Well, if you know things about what it should be, you estimate it from that. If you don’t, you can try to come up with what’s called an uninformative prior – a prior which expresses what little objective information you have, like “the value is positive”. Fortunately of the rules of probability still apply, so we can use facts like:

1. $$P(A \cap B) \leq P(A)$$: your prior for any composite result should be strictly less than your prior for its components
2. The central limit theorem: if $$A$$ is the sum or average of many values, the result should be normally distributed, even if constituent values aren’t
3. $$0 < P(A) < 1$$: Cromwell’s Rule: nothing can have probabilities $$0$$ or $$1$$
• This can be relaxed sometimes for definitional statements. If you’re trying to assign probabilities to propositions, then the logical entailment of a premise has $$P=1$$ given the premise. For instance $$P(2+2=4)$$ may be said to have probability $$1$$.
• And if you protest that “what if you’re computing things wrong!” then maybe stop trying to optimize probabilities anyway. Otherwise it gets really complicated.
4. Arguments from symmetry: if two states are identical up to relabeling, they should have the same probability. More generally, the prior distribution should reflect the underlying symmetry group of the system in question.
• Special case: argument from indifference. If we have $$N$$ states and there’s no reason to prefer one over the other, they should each have prior probability $$\frac{1}{N}$$.

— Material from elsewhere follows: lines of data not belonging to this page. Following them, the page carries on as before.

theorem underflow_iff (a b : Packed) :
    exponentOf a b < 0 ↔ expOf a + expOf b ≤ 13 ∨ expOf a + expOf b = 14 ∧ carries a b = false := by
  rw [exponentOf]
  cases carries a b <;> simp <;> omega

theorem State.readOutcome_of_rangeError {s : State} (h : s.outputs.err = 0b10#2) :
    s.readOutcome = .ok (.err .rangeError) := by
  simp [State.readOutcome, h, errOk, ErrorKind.code]

/-- Settles O31: the code on `err` is that of the exponent outside the field, which is a bound on the sum of the fields. -/
theorem mulRangeErrorBySumOfExponents : Obligations.MulRangeErrorBySumOfExponents := by
  refine ⟨fun a b s ha hb => ?_, fun s => ?_⟩
  · obtain ⟨t, ht⟩ := exec_mul_answers ha hb s
    refine ⟨t, ht, overflow_iff a b, underflow_iff a b, ?_, State.readOutcome_of_rangeError⟩
    rw [exec_mul_rangeError_iff ht, or_comm, overflow_iff, underflow_iff, or_assoc]
  · have hover : 31 < exponentOf 0x7BFF#16 0x7BFF#16 := by decide
    exact ⟨_, exec_mul_out_of_range (by decide) (by decide) (.inr hover) s, rfl⟩

theorem requireBit15Clear_comm {α : Type} (p q : Packed) (k : OpOutcome α) :
    requireBit15Clear p (requireBit15Clear q k) = requireBit15Clear q (requireBit15Clear p k) := by
  cases hp : bit15 p <;> cases hq : bit15 q <;> simp [hp, hq]

theorem rawProduct_comm (a b : Packed) : rawProduct a b = rawProduct b a := Nat.mul_comm _ _

theorem rawExponent_comm (a b : Packed) : rawExponent a b = rawExponent b a := by
  rw [rawExponent, Int.add_comm, rawExponent]

theorem finalExponent_comm (a b : Packed) (topBit : Nat) : finalExponent a b topBit = finalExponent b a topBit := by
  rw [finalExponent, rawExponent_comm, finalExponent]

theorem multiplyFields_comm (a b : Packed) : multiplyFields a b = multiplyFields b a := by
  funext idx
  rw [multiplyFields, finalExponent_comm, rawProduct_comm, multiplyFields]

theorem multiply_comm (a b : Packed) : multiply a b = multiply b a := by
  rw [multiply, requireBit15Clear_comm, rawProduct_comm, multiplyFields_comm, multiply]

/-- Settles O32: each step of the multiplier is symmetric, and the pins show its outcome. -/
theorem mulCommutes : Obligations.MulCommutes := by
  intro a b s
  refine ⟨multiply_comm a b, ?_⟩
  rw [observedOutcome_exec_mul, observedOutcome_exec_mul, multiply_comm]

end Sys2Proof.Machine
end

section
/-! SUPPORT. MUL by a pattern whose mantissa field is 0, a power of two: the other mantissa stays, and only the exponent
moves. 1 and the zero pattern, which enters like any other, are of this kind (R169, R170, R173). -/

namespace Sys2Proof.Safety

theorem carries_of_mantOf_zero {a b : Packed} (h : mantOf a = 0) : carries a b = false := by
  have hb := mantOf_lt b
  rw [← Bool.not_eq_true, carries_eq_true_iff, productOf, h]
  omega

theorem exponentOf_of_mantOf_zero {a b : Packed} (h : mantOf a = 0) :
    exponentOf a b = (expOf a : Int) + expOf b - 15 := by
  simp [exponentOf, carries_of_mantOf_zero h]

theorem mantissaOf_of_mantOf_zero {a b : Packed} (h : mantOf a = 0) : mantissaOf a b = mantOf b := by
  have hb := mantOf_lt b
  rw [mantissaOf, carries_of_mantOf_zero h, productOf, h, if_neg Bool.false_ne_true]
  omega

theorem eq_of_fields_eq {p q : Packed} (hp : p.toNat < 32768) (hq : q.toNat < 32768) (hexp : expOf p = expOf q)
    (hmant : mantOf p = mantOf q) : p = q := by
  apply BitVec.eq_of_toNat_eq
  rw [admitted_toNat hp, admitted_toNat hq, hexp, hmant]

end Sys2Proof.Safety

namespace Sys2Proof.Machine

open Sys2Proof.Safety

Finally if none of these works, there is one “correct” – but theoretically uncomputable – way to do it, which is called Solomonoff Induction, and amounts to a mathematical formulation of Occam’s Razor.

Heuristically:

Simpler theories are more likely than complicated ones

Algorithmic complexity theory promises us that the concept of a theory being ‘simple’ is not a feature of what language you write it down in, but it’s somehow not actually possible to tell given a theory how complex it is. Whatever. Point is, you order theories by complexity and prefer simpler ones, and that is the most natural prior you can get.

1. Well, technically it usually captures that the observed data is $$\geq E$$, so it measures the probability of $$E$$ or a more extreme event than $$E$$, given $$H$$. But for our purposes let’s just let $$E$$ refer to whatever it needs to; it won’t matter.